4-hydroxycoumarin

Administrative data

Endpoint:

acute toxicity: oral

Type of information:

experimental study

Adequacy of study:

key study

Study period:

Experimental start: March 5, 2021; experimental completion: April 2, 2021

Reliability:

1 (reliable without restriction)

Rationale for reliability incl. deficiencies:

guideline study

Data source

Materials and methods

GLP compliance:

yes

Test type:

standard acute method

Limit test:

no

Test material

Specific details on test material used for the study:

Identification: 4-Hydroxycoumarin
CAS Number: 1076-38-6
Batch: HCN20002
Purity: 100.3%
Molecular Weight: 162.14
Physical state/Appearance: off white powder
Expiry Date: 26 September 2022
Storage Conditions: 15-25°C protected from light

Test animals

Species:

rat

Sex:

female

Details on test animals or test system and environmental conditions:

TEST ANIMALS
- Source: commonly used laboratory strain will be obtained from an accredited supplier.
- Age at study initiation: 8-12 weeks
- Fasting : yes
- Housing: Cages conforming to the 'Code of Practice for the Housing and Care of Animals Bred, Supplied or Used for Scientific Purposes’ (Home Office, London, 2014).
- Diet (e.g. ad libitum): The animals will have access ad libitum to 5LF2 EU Rodent Diet, except for a period of fasting from the evening of the day prior to dosing (Day-1) until approximately 3 hours after dosing.

ENVIRONMENTAL CONDITIONS
- Temperature (°C): 19 to 25°C
- Humidity (%): 40 to 70%.
- Photoperiod (hrs dark / hrs light): 12 hours light, 12 hours dark
- Air: A minimum of 15 air changes/hour.

Administration / exposure

Route of administration:

oral: gavage

Details on oral exposure:

The test article will be dispersed in a physiologically compatible vehicle, with preference given to purified water, 1% w/v aqueous methyl cellulose or corn oil.

Doses:

The first dose level is selected from four possible doses (5, 50, 300 or 2000 mg/kg) using available information from the Sponsor or from literature. If no information is available then a starting dose of 300 mg/kg will be selected.

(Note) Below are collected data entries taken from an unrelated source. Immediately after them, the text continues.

-- ==== Sys2Proof/Laws/Store.lean ====
section
/-!
SUPPORT. Laws/Store.lean: a write of memory changes memory alone, and a system master's or the engine's write also what the caches hold.
-/
namespace Sys2Proof.Machine

/-- A write of one check unit changes memory alone. -/
theorem State.writeUnit_eq (s : State) (u pa : Nat) (bs : List Byte) (a : Nat) : ∃ m, s.writeUnit u pa bs a = { s with mem := m } := by
  simp only [State.writeUnit]
  split
  · exact ⟨_, rfl⟩
  · split
    · exact ⟨s.mem, rfl⟩
    · exact ⟨_, rfl⟩

/-- A write of memory changes memory alone. -/
theorem State.memWrite_eq (s : State) (pa : Nat) (bs : List Byte) : ∃ m, s.memWrite pa bs = { s with mem := m } := by
  have key : ∀ (l : List Nat) (u : Nat) (t : State), ∃ m, l.foldl (fun s a => s.writeUnit u pa bs a) t = { t with mem := m } := by
    intro l u
    induction l with
    | nil => exact fun t => ⟨t.mem, rfl⟩
    | cons a l ih =>
      intro t
      obtain ⟨m, hm⟩ := t.writeUnit_eq u pa bs a
      obtain ⟨m', hm'⟩ := ih (t.writeUnit u pa bs a)
      rw [List.foldl_cons, hm', hm]
      exact ⟨m', rfl⟩
  have h : s.memWrite pa bs = (s.units pa bs.length).foldl (fun s a => s.writeUnit (s.place pa).unit pa bs a) s := rfl
  -- the unit of the place stays while registers stay
  have hp : ∀ (t : State) (m : Mem), ({ t with mem := m } : State).place pa = t.place pa := fun _ _ => rfl
  have key2 : ∀ (l : List Nat) (t : State), (∃ m, t = { s with mem := m }) → ∃ m, l.foldl (fun s a => s.writeUnit (s.place pa).unit pa bs a) t = { s with mem := m } := by
    intro l
    induction l with
    | nil => exact fun t h => h
    | cons a l ih =>
      rintro t ⟨m, rfl⟩
      rw [List.foldl_cons]
      obtain ⟨m', hm'⟩ := State.writeUnit_eq { s with mem := m } (({ s with mem := m } : State).place pa).unit pa bs a
      exact ih _ ⟨m', hm'⟩
  rw [h]
  exact key2 _ s ⟨s.mem, rfl⟩

/-- Every cached copy dropped: the tiles change alone. -/
theorem State.dropCopies_eq (s : State) (pa n : Nat) : ∃ x, s.dropCopies pa n = { s with tiles := x } := ⟨_, rfl⟩
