theorem State.deviceReset_pst {p : Nat} (hp : p < 16) : (s.deviceReset code held).pst p = s.pst p := by
  refine congrArg (fun v => fld v 31 29) ((State.regW_congr (s.deviceReset_regs code held)).trans ?_)
  exact s.regW_keepRegs .trade (by omega) (by decide) (by simp [keptByDevice, busDieSlot, within]; omega)

theorem State.deviceReset_cleared {slot off : Nat} (hslot : slot < 0x1000) (hoff : off < 0x10000) (hkeep : keptByDevice slot off = false) :
    (s.deviceReset code held).reg slot off = keyReset (regKey .trade slot off) :=
  (State.regW_congr (s.deviceReset_regs code held)).trans (s.regW_keepRegs_cleared .trade hslot hoff hkeep)

/-- A device reset, whatever its source (R516, R518). -/
theorem State.deviceReset_leaves : s.resetLeaves (s.deviceReset code held) code held := by
  have hbyte := Mem.byte_filtered (keep := fun a => inEmram a || inScratch a) (s.deviceReset_bytes code held)
  refine ⟨rfl, rfl, rfl, rfl, ?count, ?nocode, ?code, rfl, rfl, rfl, fun p hp => s.deviceReset_pst code held hp, fun a ha => (hbyte a).1 ?_,
    fun a ha he hs => (hbyte a).2 ha (by simp [he, hs]), rfl, rfl, rfl, rfl, fun u => ?_, ?ctl, ?time, rfl, s.deviceReset_pending code held⟩
  case count => cases code <;> rfl
  case nocode =>
    rintro rfl
    rfl
  case code =>
    rintro c rfl hrst htinder
    exact if_pos ⟨hrst, htinder⟩
  case ctl => exact (s.deviceReset_cleared code held (by decide) (by decide) (by decide)).trans (by decide)
  case time => exact (s.deviceReset_cleared code held (by decide) (by decide) (by decide)).trans (by decide)
  · simpa using ha
  · rw [s.deviceReset_tile code held u]
    exact ⟨rfl, rfl⟩

/-! The bus power-on reset (R515). -/

/-- The lines in programming as the supply is lost touch memory and the counter of free choices alone (R451). -/
theorem State.progsLost_onlyIn : s.onlyIn s.progsLost [.free, .mem] := by
  refine State.onlyIn_foldl (fun u b => ?_) (List.range 4) s
  dsimp only
  split
  · exact u.onlyIn_refl _
  · intro p hp
    split <;> cases p <;> simp [State.agrees, State.markDamaged] at hp ⊢

/-- With no line in programming nothing is lost. -/
theorem State.progsLost_idle (h : ∀ b, b < 4 → vget s.mem.progs b none = none) : s.progsLost = s := by
  have h0 := h 0 (by decide)
  have h1 := h 1 (by decide)
  have h2 := h 2 (by decide)
  have h3 := h 3 (by decide)
  simp [State.progsLost, List.range_succ, h0, h1, h2, h3]

theorem State.tile_of_replicate {x : Tile} (h : s.tiles = Vector.replicate 16 x) (u : TileId) : s.tile u = x := by
  have hu : u.toNat < 16 := u.isLt
  simp [State.tile, h, vget, Vector.getD, hu]

theorem State.busReset_bytes (started : Bool) : (s.busReset started).mem.bytes = s.progsLost.mem.bytes.filter (fun p => inEmram p.1) := rfl
theorem State.busReset_burned (started : Bool) : (s.busReset started).boot.burned = s.boot.burned := by
  have hboot : s.progsLost.boot = s.boot := s.progsLost_onlyIn .boot (by decide)
  simp [State.busReset, State.newNonce, hboot]

end

/-- A write of slot 0x00D that its gate admits and the boot block answers without an error. -/
theorem regWrite_boot {s t : State} {q : Req} {off : Nat} {v : Word} (hadmits : s.admits q 0x00D off) (hlo : 0x1000 ≤ off)
    (haligned : off % 4 = 0) (hblock : s.bootWrite q 0x00D off v = (t, .ok 0)) :
    (Host.Outcome.next (s.regWrite q 0x00D off v) : Host.Outcome State Fault Refusal) = .next t.done :=
  State.regWrite_next hadmits (by decide) haligned ((s.slotWrite_boot q off v hlo).trans hblock)

theorem State.bootWrite_devrst (s : State) (q : Req) (v : Word) : s.bootWrite q 0x00D 0x1128 v = s.devRst v := rfl

/-- A write of slot 0x00D that its gate admits and the boot block refuses. -/
theorem regWrite_bootRefuses {s : State} {q : Req} {off : Nat} {v : Word} (hadmits : s.admits q 0x00D off) (hlo : 0x1000 ≤ off)
    (haligned : off % 4 = 0) (hblock : s.bootWrite q 0x00D off v = (s, .err busErr)) :
    (Host.Outcome.next (s.regWrite q 0x00D off v) : Host.Outcome State Fault Refusal) = .next { s with resp := some (.err busErr) } :=
  State.regWrite_blockRefuses hadmits (by decide) haligned ((s.slotWrite_boot q off v hlo).trans hblock)

/-- Settles O55: every source of a device reset ends in `State.deviceReset`. -/
theorem resetsLeave : Obligations.ResetsLeave := by
  unfold Obligations.ResetsLeave
  intro s q v reset
  refine ⟨⟨_, rfl, s.deviceReset_leaves (some 2) true⟩, ?rises, ?watchdog, ?quiet, ?devrst, ?none,
    ?locked, ?dreset, ?power⟩
  case rises =>
    intro hheld hstarted
    have hrun : s.resetN false = { s with dap := { s.dap with lands := none }, boot := { s.boot with rst := .running } } := by
      simp [State.resetN, State.modBoot, hheld, hstarted]
    exact next_of_eq hrun
  case watchdog =>
    intro hruns hleft
    exact ⟨_, next_of_eq (if_pos (by simp [hruns, hleft, World.idx])), s.deviceReset_leaves (some 3) false⟩
  case quiet =>
    intro h
    exact next_of_eq (if_neg (by rcases h with h | h <;> simp [h, World.idx]))
  case devrst =>
    intro hok hlock hb
    have hreset : s.devRst v = (s.deviceReset none false, .ok 0) := by simp [State.devRst, State.vecLocked, hlock, hb]
    exact ⟨_, regWrite_boot hok (by decide) rfl ((s.bootWrite_devrst q v).trans hreset), s.deviceReset_leaves none false⟩
  case none =>
    intro hok hlock hb
    exact regWrite_boot hok (by decide) rfl ((s.bootWrite_devrst q v).trans (by simp [State.devRst, State.vecLocked, hlock, hb]))
  case locked =>
    intro hok hlock
    exact regWrite_bootRefuses hok (by decide) rfl ((s.bootWrite_devrst q v).trans (if_pos hlock))
  case dreset =>
    intro hb
    exact ⟨_, next_of_eq (if_pos hb), (s.dapCtl 0).deviceReset_leaves (some 5) false⟩
  case power =>
    have hbyte := Mem.byte_filtered (keep := inEmram) (s.busReset_bytes true)
    refine ⟨s.busReset true, rfl, rfl, rfl, rfl, rfl, rfl, rfl, s.busReset_burned true, fun u => ?_, fun hidle a ha => ?_, (hbyte · |>.2), fun g => ⟨rfl, rfl⟩,
      s.busReset_pending true⟩
    · exact (s.busReset true).tile_of_replicate rfl u
    · exact ((hbyte a).1 ha).trans (by rw [s.progsLost_idle hidle])

end Sys2Proof.Machine

namespace Sys2Proof.Machine

/-! The boot controls and the burns (R522, R524). -/

section
variable (s : State) (v : Word)

theorem State.modBoot_onlyIn (f : Boot → Boot) : s.onlyIn (s.modBoot f) [.boot] := by
  intro p hp
  cases p <;> simp [State.agrees, State.modBoot] at hp ⊢

/-- VECLOCK set: the lock holds, and both copies' starts and the choice of a copy begin anew (R522). -/
theorem State.vecLock_locks (hb : bit v 0 = true) : bit ((s.vecLock v).reg 0x00D 0x1118) 0 = true ∧ fld ((s.vecLock v).reg 0x00D 0x1124) 3 0 = 0
    ∧ s.regsBut (s.vecLock v) [(0x00D, 0x1118), (0x00D, 0x1124)] ∧ s.onlyIn (s.vecLock v) [.regs] := by
  have heq : s.vecLock v = (s.modReg 0x00D 0x1118 (· ||| 1)).setReg 0x00D 0x1124 (setFld s.bootTry 3 0 0) := if_pos hb
  rw [heq]
  refine ⟨?_, ?_, ?_, State.onlyIn_after (s.modReg_onlyIn _ _ _) (State.setReg_onlyIn _ _ _ _)⟩
  · rw [State.reg_setReg _ _ (by decide) (by decide) (by decide) (by decide), if_neg (by decide), State.reg_modReg_self]
    simp [bit]
  · rw [State.reg_setReg_self, fld_setFld_self _ _ _ _ (by decide) (by decide), Nat.zero_mod]
  · exact State.regsBut_setReg (State.regsBut_setReg (State.regsBut_of_eq _ rfl) _ (by decide) (by decide) (by simp)) _ (by decide) (by decide) (by simp)

/-- TILEEXCL acts on a tile that does not run (R522): at once, the model's choice (log 23). -/
def Tile.excludedBy (x : Tile) (b : Bool) : Tile := if x.run.isSome then x else x.modSys (fun y => { y with excluded := b })

/-- Every tile as a write of TILEEXCL leaves it. -/
def State.excludeTiles (s : State) (v : Word) : State := allTiles.foldl (fun s t => s.modTile t (·.excludedBy (bit v t.toNat))) s

theorem State.excludeTiles_onlyIn : s.onlyIn (s.excludeTiles v) [.tiles] := State.onlyIn_foldl (fun u t => u.modTile_onlyIn t _) allTiles s

theorem State.excludeTiles_tile {u : TileId} (hrun : (s.tile u).run = none) : ((s.excludeTiles v).tile u).sys.excluded = bit v u.toNat := by
  have hfold := State.foldl_tile (f := fun s t => s.modTile t (·.excludedBy (bit v t.toNat))) (P := fun x y => y = x.excludedBy (bit v u.toNat))
    (fun x => x.tile_modTile u _) (fun x t w h => x.tile_modTile_ne t w _ h) allTiles (by decide) s
  have htile : (s.excludeTiles v).tile u = (s.tile u).excludedBy (bit v u.toNat) := hfold.1 (mem_allTiles u)
  rw [htile, Tile.excludedBy, hrun]
  rfl

/-- A boot control's write while VECLOCK is clear: the register takes the bits it has (R522). -/
theorem State.bootControl_open {off : Nat} {m : Word} (hlock : s.vecLocked = false) (hmask : rowMask 0x00D off = some m) :
    s.bootControl off v = ((if off = 0x1120 then (s.takeBits 0x00D off m v).excludeTiles v else s.takeBits 0x00D off m v), .ok 0) := by
  unfold State.bootControl
  rw [hlock, s.plainWrite_of_rowMask .trade v hmask]
  split
  · contradiction
  · dsimp only
    split <;> rfl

No. of animals per sex per dose:

Dose-range finding study: 1
Definitive study: 5

Control animals:

no

Details on study design:

Groups of animals of a single sex are dosed in a stepwise procedure using fixed doses of the test article at 5, 50, 300 or 2000 mg/kg. The initial dose level, selected on the basis of results of a sighting study, is the dose expected to cause some signs
of toxicity without causing severe toxic effects or mortality. The selected dose levels will be recorded by the Study Director on a dispensary request form. Further groups of animals may be dosed at higher or lower fixed doses, depending
on the presence or absence of clinical signs or mortality (following the flow diagram presented in Section 9). This procedure continues until the dose causing evident toxicity or no more than one death is identified, or when no effects are seen at the
highest dose or when deaths occur at the lowest dose. Evident toxicity, as described in the Test Guideline, is a general term which describes clear signs of toxicity following administration of test article which are of
a severity such that administration at the next highest fixed dose level can be expected to cause either severe pain and enduring signs of severe distress, a moribund state or probable mortality in most animals.

Results and discussion

Preliminary study:

None of the animals died at the highest dose of 2000 mg/kg dose level.

Applicant's summary and conclusion

Interpretation of results:

Category 5 based on GHS criteria

Conclusions:

Based on the results from the Acute Exposure Oral Toxicity in rats, the, definitive acute oral LD 50 for femaless for the test item was determined to be > 2000 mg/kg. Based on the LD50 and the criteria of the CLP Regulation, the test item is not classified for acute oral toxicity.